Dataset items
........
theorem exec_tWarnReached (serves : s.serves = true) {q temp : Nat} (warm : atLeast s.boot.cfg.tWarn temp = true)
    (free : s.pwr.pace.hold = false) : ∃ fault : FaultReport, exec (.tWarnReached q temp) s =
      .next ((((s.modQuad q (fun x => { x with temp := temp })).modPace (fun p => { p with hold := true })).report fault).choosePoint
        s.boot.cfg.paceMin) := by
  refine ⟨{ mkFault 14 .correctedMemory 0x0711 crownUnit q none with quad := q },
    congrArg Host.Outcome.next ((if_neg (by simp [serves, warm])).trans (if_neg (ne_true_of_eq_false free)))⟩

theorem exec_thermalHoldEnd_none {ts : List Nat}
    (stays : s.pwr.pace.hold = false ∨ ts.length ≠ 4 ∨ ∃ x ∈ ts, atLeast (s.boot.cfg.tWarn - 5) x = true) :
    exec (.thermalHoldEnd ts) s = .next s := by
  refine congrArg Host.Outcome.next (if_pos ?_)
  rcases stays with free | few | warm
  · simp [free]
  · simp [few]
  · simp [-List.any_eq_true, List.any_eq_true.mpr warm]

theorem exec_thermalHoldEnd (awake : s.awake = true) (hold : s.pwr.pace.hold = true) {t0 t1 t2 t3 : Nat}
    (cool : ∀ x ∈ [t0, t1, t2, t3], atLeast (s.boot.cfg.tWarn - 5) x = false) : exec (.thermalHoldEnd [t0, t1, t2, t3]) s =
      .next (((((s.modPace (fun p => { p with hold := false })).modQuad 0 (fun x => { x with temp := t0 })).modQuad 1
        (fun x => { x with temp := t1 })).modQuad 2 (fun x => { x with temp := t2 })).modQuad 3 (fun x => { x with temp := t3 })) := by
  have below : [t0, t1, t2, t3].any (atLeast (s.boot.cfg.tWarn - 5)) = false :=
    List.any_eq_false.mpr fun x listed => ne_true_of_eq_false (cool x listed)
  exact congrArg Host.Outcome.next (if_neg (by rw [below]; simp [awake, hold]))

end Windows

/-- Settles O60: each report by its equation, the choice of a point by what it leaves. -/
theorem paceAndThermalCommandsComplete : Obligations.PaceAndThermalCommandsComplete := by
  refine ⟨fun s awake => ⟨fun moving lower unwritten => ?_, exec_avsWriteOk awake,
      fun mv moving works written unread above below => exec_avsReadOk awake moving works written unread above below,
      fun mv moving works written unread off => exec_avsReadOk_off awake moving works written unread off,
      exec_avsFailed awake, fun moving works many => ?_, exec_voltageGood awake, fun mv failed => ?_,
      fun failed => exec_avsRetryTick_again awake failed nofun, exec_islandsLowReported_none, exec_avsTransactionDone_none,
      exec_voltageGood_none, exec_avsRetryTick_none, fun failed => exec_avsRetryTick_again awake failed nofun⟩,
    fun s q r rs awake => ?_, fun s q serves => ?_, fun s serves works idle hold above => ?_,
    fun s serves works idle free alarm below => ?_, fun s q temp serves warm _ small free => ?_,
    fun s t0 t1 t2 t3 awake hold small cool => ?_, fun s serves free calm empty limit first works idle => ?_,
    fun s q temp ts => ⟨exec_tWarnReached_none, exec_thermalHoldEnd_none,
      fun off => ⟨congrArg Host.Outcome.next (if_pos (by simp [off])), congrArg Host.Outcome.next (if_neg (by simp [off]))⟩⟩,
    fun s q temp serves warm hold => ?_⟩
  · rw [exec_islandsLowReported awake moving lower unwritten]
    simp [State.avsWrite, State.modPace, State.emit, paceMv]
  · exact ⟨_, exec_avsFailed_stops awake moving works many, by simp [State.avsFail, State.modPace], by simp [State.avsFail, State.modPace],
      by simp [State.avsFail, State.modPace], onlyIn_iff.mpr (by simp [State.avsFail, State.modPace])⟩
  · have restarted : OnlyIn [.pwr, .out] s (s.restarted mv) := onlyIn_iff.mpr (by simp [State.restarted, State.modPace])
    refine ⟨_, exec_avsRetryTick_read awake failed mv, ?_⟩
    split
    · exact ⟨rfl, rfl, rfl, rfl, restarted⟩
    · exact ⟨rfl, rfl, rfl, rfl, OnlyIn.comp restarted (State.stepHigh_onlyIn.mono (by simp))⟩
  · obtain ⟨t, runs, sampled, others, only⟩ := exec_paceMonitorSample awake q r rs
    exact ⟨t, runs, by rw [sampled]; rfl, by rw [sampled]; rfl, others, only⟩
  · exact ⟨_, exec_wvePaceAlarmClear serves q, State.modQuad_same .., fun j hj => State.modQuad_ne _ _ _ hj, onlyIn_iff.mpr (by simp)⟩
  · obtain ⟨lows, runs⟩ := exec_sampleWindowEnd_hold serves hold
    have chosen := (s.windowEnded lows).choosePoint_chooses (t := s.boot.cfg.paceMin)
    have starts := State.choosePoint_starts (s := s.windowEnded lows) works idle (Nat.ne_of_lt above)
    have net : ((s.windowEnded lows).choosePoint s.boot.cfg.paceMin).net = (s.windowEnded lows).net := chosen.only.agree .net (by decide)
    exact ⟨_, runs, starts.1, starts.2, by rw [net]; exact State.windowEnded_counts lows,
      OnlyIn.comp ((State.windowEnded_onlyIn lows).mono (by simp)) (chosen.only.mono (by simp))⟩
  · obtain ⟨lows, runs⟩ := exec_sampleWindowEnd_alarm serves free alarm below
    exact ⟨_, runs, State.choosePoint_starts (s := s.windowEnded lows) works idle (Nat.succ_ne_self _)⟩
  · obtain ⟨fault, runs⟩ := exec_tWarnReached serves (q := q) (temp := temp) (by simp [atLeast, warm, small]) free
    generalize noted : (((s.modQuad q (fun x => { x with temp := temp })).modPace (fun p => { p with hold := true })).report fault) = u at runs
    have only : OnlyIn [.net, .pwr, .out] s u := by
      rw [← noted]
      exact onlyIn_iff.mpr (by simp [State.modPace])
    have held : u.pwr.pace.hold = true ∧ u.pwr.doms = s.pwr.doms ∧ (u.quad q).temp = temp := by
      rw [← noted]
      exact ⟨by simp [State.modPace], by simp [State.modPace], by
        rw [State.report_quad]
        exact congrArg Quad.temp (s.modQuad_same q (fun x => { x with temp := temp }))⟩
    have chosen := u.choosePoint_chooses (t := s.boot.cfg.paceMin)
    have net : (u.choosePoint s.boot.cfg.paceMin).net = u.net := chosen.only.agree .net (by decide)
    exact ⟨_, runs, chosen.hold.trans held.1, by rw [State.quad, net]; exact held.2.2, chosen.doms.trans held.2.1,
      OnlyIn.comp only (chosen.only.mono (by simp))⟩
  · have below (x : Nat) (listed : x ∈ [t0, t1, t2, t3]) : atLeast (s.boot.cfg.tWarn - 5) x = false := by
      have low := cool x listed
      simp only [atLeast, Bool.and_eq_false_iff, decide_eq_false_iff_not]
      omega
    refine ⟨_, exec_thermalHoldEnd awake hold below, by simp [State.modPace], by simp [State.modPace], ?_, ?_,
      onlyIn_iff.mpr (by simp [State.modPace])⟩
    · rw [State.modQuad_ne _ _ _ (by decide), State.modQuad_ne _ _ _ (by decide), State.modQuad_ne _ _ _ (by decide), State.modQuad_same]
    · rw [State.modQuad_same]
  · exact ⟨_, exec_sampleWindowEnd_quiet serves free calm empty limit first idle, rfl, State.windowEnded_onlyIn 1⟩
  · exact ⟨_, exec_tWarnReached_held serves warm hold, by rw [State.modQuad_same], by simp, onlyIn_iff.mpr (by simp)⟩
........
_Directions for this task_
Determine how many lines in the records include the word "moving", and reply with that number alone.

_Result of the exercise_
6